If there's a conflict it will be trivial to resolve, so I'd say no.

> Before sending a potential new version I would of course wait for
> Jason's take.
> 
> [1] Link: https://lore.kernel.org/netdev/CANn89iJLC9p+N=Rqtuj7ZuPRdpSGCATCtZdz1Vi9mbzf3ATekQ@mail.gmail.com/
> 
> > 
> > 
> >> [1] Link: https://unix.stackexchange.com/questions/762935/traffic-shaping-ineffective-on-tun-device
> >> [2] Link: https://cni.etit.tu-dortmund.de/storages/cni-etit/r/Research/Publications/2025/Gebauer_2025_VTCFall/Gebauer_VTCFall2025_AuthorsVersion.pdf
> >> [3] Link: https://lore.kernel.org/r/174549940981.608169.4363875844729313831.stgit@firesoul
> >> [4] Link: https://lore.kernel.org/r/176295323282.307447.14790015927673763094.stgit@firesoul
> >>
> >> ---
> >> Changelog:
> >> V8:
> >> - Drop code changes in drivers/net/tap.c; The code there deals with
> >>   ipvtap/macvtap which are unrelated to the goal of this patch series
> >>   and I did not realize that before
> >> -> Greatly simplified logic, 4 instead of 9 commits
> >> -> No more duplicated logics and distinction in vhost required
> >> - Only wake after the queue stopped and half of the ring was consumed
> >>   as suggested by MST
> >> -> Performance improvements for TAP, but still slightly slower
> >> - Better benchmarking with pinned threads, XDP drop program for
> >>   tap+vhost-net and disabling CPU mitigations (and newer Ryzen 5 5600X
> >>   processor) as suggested by Jason Wang
> >>
> >> V7: https://lore.kernel.org/netdev/20260107210448.37851-1-simon.schippers@tu-dortmund.de/
> >> - Switch to an approach similar to veth [3] (excluding the recently fixed 
> >> variant [4]), as suggested by MST, with minor adjustments discussed in V6
> >> - Rename the cover-letter title
> >> - Add multithreaded pktgen and iperf3 benchmarks, as suggested by Jason 
> >> Wang
> >> - Rework __ptr_ring_consume_created_space() so it can also be used after 
> >> batched consume
> >>
> >> V6: https://lore.kernel.org/netdev/20251120152914.1127975-1-simon.schippers@tu-dortmund.de/
> >> General:
> >> - Major adjustments to the descriptions.
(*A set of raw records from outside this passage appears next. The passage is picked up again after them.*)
-- ==== Sys2Proof/Decode.lean ====
section
/-! DEFINITION. The decoder, total on any list of words, and the encoder (30_encoding.md R85 to R95). -/

namespace Sys2Proof

/-- OPC = CW[7:4] (R86). -/
def opcOf (cw : Word) : Nibble := cw.extractLsb' 4 4

/-- OPD = CW[3:0] (R86). -/
def opdOf (cw : Word) : Nibble := cw.extractLsb' 0 4

/-- The opcode map, code 0000 first (R90). -/
def opcodeTable : Vector Opcode 16 :=
  #v[.nop, .ldr, .ldm, .inc, .dec, .ldi, .ldbi, .addr, .subr, .inp, .out, .outb, .jmpi, .call, .ret, .stop]

/-- The opcode a 4-bit code selects: each of the 16 values selects exactly one (R90, R91). -/
def Opcode.ofBits (opc : Nibble) : Opcode := opcodeTable[opc.toFin]

/-- The instruction in a slot `CW IMM` (R86, R90, R91, R113). It looks at OPC alone to choose the instruction, and cannot
fail. -/
def decodeSlot (cw imm : Word) : Instr :=
  match Opcode.ofBits (opcOf cw) with
  | .nop => .nop
  | .ldr => .ldr (opdOf cw)
  | .ldm => .ldm (opdOf cw)
  | .inc => .inc
  | .dec => .dec
  | .ldi => .ldi imm
  | .ldbi => .ldbi imm
  | .addr => .addr
  | .subr => .subr
  | .inp => .inp
  | .out => .out
  | .outb => .outb imm
  | .jmpi => .jmpi (opdOf cw)
  | .call => .call (opdOf cw)
  | .ret => .ret
  | .stop => .stop

/-- Why a list of words holds no instruction at its head. No opcode is refused: all 16 are assigned (R91, R93). -/
inductive DecodeRefusal where
  /-- Raised by `decodeWords` on the empty list. Safe: there is no slot to read (R85). -/
  | noControlWord
  /-- Raised by `decodeWords` on one word. Safe: a slot lacks its immediate (R85, R100 case 4). -/
  | noImmediate
deriving DecidableEq, Repr

/-- The first instruction of a list of words and the words after it (R85: every slot is two words, R94). -/
def decodeWords : List Word → Except DecodeRefusal (Instr × List Word)
  | [] => .error .noControlWord
  | [_] => .error .noImmediate
  | cw :: imm :: rest => .ok (decodeSlot cw imm, rest)

/-- The two words of a 16-bit slot value S, control word first (R89: OPC = S[15:12], OPD = S[11:8], IMM = S[7:0]). -/
def slotWords (slot : BitVec 16) : List Word := [slot.extractLsb' 8 8, slot.extractLsb' 0 8]

/-- The slot value whose low `nbits` bits are those of `w`, as spec/opcode_table.json numbers them; the others are 0. -/
def slotOfTableWord (nbits w : Nat) : BitVec 16 := BitVec.ofNat 16 (w % 2 ^ nbits)

/-- What the decoder reads from a word of spec/opcode_table.json (R89). Log 10. -/
def decodeTableWord (nbits w : Nat) : Option Instr :=
  match decodeWords (slotWords (slotOfTableWord nbits w)) with
  | .ok (i, _) => some i
  | .error _ => none

/-- The code of an opcode: the "Code" column of R90. -/
def Opcode.bits : Opcode → Nibble
  | .nop => 0x0
  | .ldr => 0x1
  | .ldm => 0x2
  | .inc => 0x3
  | .dec => 0x4
  | .ldi => 0x5
  | .ldbi => 0x6
  | .addr => 0x7
  | .subr => 0x8
  | .inp => 0x9
  | .out => 0xA
  | .outb => 0xB
  | .jmpi => 0xC
  | .call => 0xD
  | .ret => 0xE
  | .stop => 0xF

/-- The opcode of an instruction (R90). -/
def Instr.opcode : Instr → Opcode
  | .nop => .nop
  | .ldr _ => .ldr
  | .ldm _ => .ldm
  | .inc => .inc
  | .dec => .dec
  | .ldi _ => .ldi
  | .ldbi _ => .ldbi
  | .addr => .addr
  | .subr => .subr
  | .inp => .inp
  | .out => .out
  | .outb _ => .outb
  | .jmpi _ => .jmpi
  | .call _ => .call
  | .ret => .ret
  | .stop => .stop

/-- The OPD field an instruction is written with: its operand, or 0 where it uses none (R105). -/
def Instr.opdField : Instr → Nibble
  | .nop => 0
  | .ldr n => n
  | .ldm n => n
  | .inc => 0
  | .dec => 0
  | .ldi _ => 0
  | .ldbi _ => 0
  | .addr => 0
  | .subr => 0
  | .inp => 0
  | .out => 0
  | .outb _ => 0
  | .jmpi n => n
  | .call n => n
  | .ret => 0
  | .stop => 0

/-- The IMM word an instruction is written with: its immediate, or 0 where it uses none (R105). -/
def Instr.immField : Instr → Word
  | .nop => 0
  | .ldr _ => 0
  | .ldm _ => 0
  | .inc => 0
  | .dec => 0
  | .ldi v => v
  | .ldbi v => v
  | .addr => 0
  | .subr => 0
  | .inp => 0
  | .out => 0
  | .outb v => v
  | .jmpi _ => 0
  | .call _ => 0
  | .ret => 0
  | .stop => 0

/-- CW = OPC·16 + OPD: the opcode in the high nibble (R86, R95). -/
def controlWord (opc opd : Nibble) : Word := opc ++ opd

/-- The two words of an instruction, its unused fields 0 (R85, R95, R106). -/
def encode (i : Instr) : List Word := [controlWord i.opcode.bits i.opdField, i.immField]

end Sys2Proof
end

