-- ==== Sys2Proof/Machine/Flags.lean ====
section
/-! DEFINITION. The ALU's four functions (41_data.md R129). KATE-8 has no flags: the ALU gives no carry, borrow, zero, sign or
overflow output (10_state.md R40, R129), so this file holds the results alone. -/

namespace Sys2Proof.Machine

/-- `add8(a, b) = (a + b) mod 256` (R129). -/
def add8 (a b : Word) : Word := a + b

/-- `sub8(a, b) = (a - b) mod 256`, the non-negative remainder (R129). -/
def sub8 (a b : Word) : Word := a - b

/-- `inc8(a) = (a + 1) mod 256` (R129). -/
def inc8 (a : Word) : Word := a + 1#8

/-- `dec8(a) = (a - 1) mod 256` (R129). -/
def dec8 (a : Word) : Word := a - 1#8

end Sys2Proof.Machine
end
Special thanks to Jon Kohler!
> >> - Fix git bisect by moving most logic into dedicated functions and only 
> >> start using them in patch 7.
> >> - Moved the main logic of the coupled producer and consumer into a single 
> >> patch to avoid a chicken-and-egg dependency between commits :-)
> >> - Rebased to 6.18-rc5 and ran benchmarks again that now also include lost 
> >> packets (previously I missed a 0, so all benchmark results were higher by 
> >> factor 10...).
> >> - Also include the benchmark in patch 7.
> >>
> >> Producer:
> >> - Move logic into the new helper tun_ring_produce()
> >> - Added a smp_rmb() paired with the consumer, ensuring freed space of the 
> >> consumer is visible
> >> - Assume that ptr_ring is not full when __ptr_ring_full_next() is called
> >>
> >> Consumer:
> >> - Use an unpaired smp_rmb() instead of barrier() to ensure that the 
> >> netdev_tx_queue_stopped() call completes before discarding
> >> - Also wake the netdev queue if it was stopped before discarding and then 
> >> becomes empty
> >> -> Fixes race with producer as identified by MST in V5
> >> -> Waking the netdev queues upon resize is not required anymore
> >> - Use __ptr_ring_consume_created_space() instead of messing with ptr_ring 
> >> internals
> >> -> Batched consume now just calls 
> >> __tun_ring_consume()/__tap_ring_consume() in a loop
> >> - Added an smp_wmb() before waking the netdev queue which is paired with 
> >> the smp_rmb() discussed above
> >>
> >> V5: https://lore.kernel.org/netdev/20250922221553.47802-1-simon.schippers@tu-dortmund.de/T/#u
> >> - Stop the netdev queue prior to producing the final fitting ptr_ring entry
> >> -> Ensures the consumer has the latest netdev queue state, making it safe 
> >> to wake the queue
> >> -> Resolves an issue in vhost-net where the netdev queue could remain 
> >> stopped despite being empty
> >> -> For TUN/TAP, the netdev queue no longer needs to be woken in the 
> >> blocking loop
> >> -> Introduces new helpers __ptr_ring_full_next and 
> >> __ptr_ring_will_invalidate for this purpose
> >> - vhost-net now uses wrappers of TUN/TAP for ptr_ring consumption rather 
> >> than maintaining its own rx_ring pointer
> >>
> >> V4: https://lore.kernel.org/netdev/20250902080957.47265-1-simon.schippers@tu-dortmund.de/T/#u
> >> - Target net-next instead of net
> >> - Changed to patch series instead of single patch
> >> - Changed to new title from old title
> >> "TUN/TAP: Improving throughput and latency by avoiding SKB drops"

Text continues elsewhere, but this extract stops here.